President Xi Jinping said at the summit that China readily welcomes countries that meet the requirements for SCO membership.
The SCO comprises six member states, five observers and three dialogue partners. Two of the observers, Pakistan and Iran, have applied for membership, and India has expressed its intention to do so but has not yet submitted a formal application.
A statement from Pakistan's Foreign Ministry issued on the eve of the summit said, "It is a matter of satisfaction that Pakistan's request for membership of the SCO is under active consideration."
Tajik President Emomali Rahmon, who chaired the summit, said at a news conference the two approved documents "usher in a new chapter" for development of the SCO, benefiting all the countries concerned and their peoples.
Feng Yujun, director of the Institute of Russian Studies at the China Institute of Contemporary International Relations, said approval of the documents provides a firm legislative basis for expanding the organization and admitting new members.
"This will also be a driving force for the future evolvement of the SCO and will facilitate domestic growth and security among new members," Feng said.
Yang Cheng, deputy director of the Center for Russian Studies at East China Normal University, said the SCO's development in the past 10 years has led to it assessing how it can expand its strategic influence.
"Since 2001, the number of member states has remained the same, while the number of observer states and dialogue partners has increased," Yang said.
The SCO was founded at a summit in Shanghai in 2001 by the presidents of Russia, China, Kyrgyzstan, Kazakhstan, Tajikistan and Uzbekistan. It now has Afghanistan, India, Iran, Mongolia and Pakistan as observers and Belarus, Turkey and Sri Lanka as dialogue partners. India, Iran and Pakistan were admitted as observers at the 2005 summit in Astana, Kazakhstan.

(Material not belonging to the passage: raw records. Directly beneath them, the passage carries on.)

theorem execBbDetect_within {m : Nat} {s t u : State} (h : Within m s t) (a0 : Port) (a1 : Fin 27) (a2 : Fin 27) (a3 : BitVec 8) (a4 : Fin 209715200) (hm : 0x20018021280000 ||| m = m) (e : execBbDetect a0 a1 a2 a3 a4 t = .next u) : Within m s u := by
  unfold execBbDetect at e
  try dsimp only at e
  repeat' split at e
  all_goals (cases e; repeat' (first | with_reducible assumption | ((with_reducible refine Mask.sub hm ?_); first | exact rfl | (simp only [pageBit_ser]; exact rfl)) | with_reducible apply setReg_within | with_reducible apply bbDetect_within | with_reducible exact Within.refl | intro _ | split | dsimp only))

theorem bbHeaderDecoded_within {m : Nat} {s t : State} (h : Within m s t) (a0 : Nat) (a1 : List Byte) (hm : 0x20838021a00000 ||| m = m) : Within m s (bbHeaderDecoded a0 a1 t) := by
  unfold bbHeaderDecoded
  repeat' (first | with_reducible assumption | ((with_reducible refine Mask.sub hm ?_); first | exact rfl | (simp only [pageBit_ser]; exact rfl)) | with_reducible apply setReg_within | with_reducible apply hearBeacon_within | with_reducible apply pushWord_within | with_reducible apply setBurst_within | with_reducible apply completeBurst_within | with_reducible apply raise_within | with_reducible apply count_within | with_reducible exact Within.refl | intro _ | split | dsimp only)

theorem execBbHeaderDecoded_within {m : Nat} {s t u : State} (h : Within m s t) (a0 : BurstId) (a1 : BitVec 96) (hm : 0x20838021a00000 ||| m = m) (e : execBbHeaderDecoded a0 a1 t = .next u) : Within m s u := by
  unfold execBbHeaderDecoded at e
  try dsimp only at e
  repeat' split at e
  all_goals (cases e; repeat' (first | with_reducible assumption | ((with_reducible refine Mask.sub hm ?_); first | exact rfl | (simp only [pageBit_ser]; exact rfl)) | with_reducible apply setReg_within | with_reducible apply bbHeaderDecoded_within | with_reducible exact Within.refl | intro _ | split | dsimp only))

theorem bbDecoded_within {m : Nat} {s t : State} (h : Within m s t) (a0 : Bool) (a1 : Nat) (hm : 0x20000020200000 ||| m = m) : Within m s (bbDecoded a0 a1 t).2 := by
  unfold bbDecoded
  repeat' (first | with_reducible assumption | ((with_reducible refine Mask.sub hm ?_); first | exact rfl | (simp only [pageBit_ser]; exact rfl)) | with_reducible apply setReg_within | with_reducible apply countN_within | with_reducible apply count_within | with_reducible apply raise_within | with_reducible exact Within.refl | intro _ | split | dsimp only)

theorem bbDecoded_within_eq {m : Nat} {s t u : State} {a0 : Bool} {a1 : Nat} {y0} (e : bbDecoded a0 a1 t = (y0, u)) (h : Within m s t) (hm : 0x20000020200000 ||| m = m) : Within m s u := by
  have k := bbDecoded_within h a0 a1 hm
  rw [e] at k
  exact k

theorem noteOffset_within {m : Nat} {s t : State} (h : Within m s t) (a0 : Nat) (a1 : Int) (hm : 0x800000000 ||| m = m) : Within m s (noteOffset a0 a1 t) := by
  have b35 := Mask.has (i := 35) hm rfl
  unfold noteOffset
  repeat' (first | with_reducible assumption | ((with_reducible refine Mask.sub hm ?_); first | exact rfl | (simp only [pageBit_ser]; exact rfl)) | with_reducible apply setReg_within | with_reducible exact Within.refl | ((with_reducible refine Within.upd ?_ (.inl rfl) (.inl rfl) (.inl rfl) (.inl rfl) (.inl rfl) (.inl rfl) (.inl rfl) (.inl rfl) (.inl rfl) (.inl rfl) (.inl rfl) (.inr b35) (.inl rfl) (.inl rfl) (.inl rfl) (.inl rfl) (.inl rfl) (.inl rfl) (.inl rfl) (.inl rfl) (.inl rfl) (.inl rfl) (.inl rfl) (.inl rfl) (.inl rfl) (.inl rfl) (.inl rfl) (.inl rfl) (.inl rfl) (.inl rfl)); first | with_reducible assumption | ((with_reducible refine Mask.sub hm ?_); first | exact rfl | (simp only [pageBit_ser]; exact rfl)) | with_reducible apply setReg_within | with_reducible exact Within.refl | split) | intro _ | split | dsimp only)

An annual report on the SCO compiled by the Chinese Academy of Social Sciences said, "Pakistan and India are in the best position to join the organization."
However, membership for Iran seems unlikely in the short term because of international sanctions imposed on the country over its nuclear ambitions, the report said.
Guan Guihai, associate dean of the School of International Studies at Peking University, said the membership applications serve as a vivid illustration of the SCO's increasing influence.
Sun Zhuangzhi, a senior researcher of Central Asian and SCO studies at the Chinese Academy of Social Sciences, said the SCO has adopted an open and prudent attitude toward expanding its membership.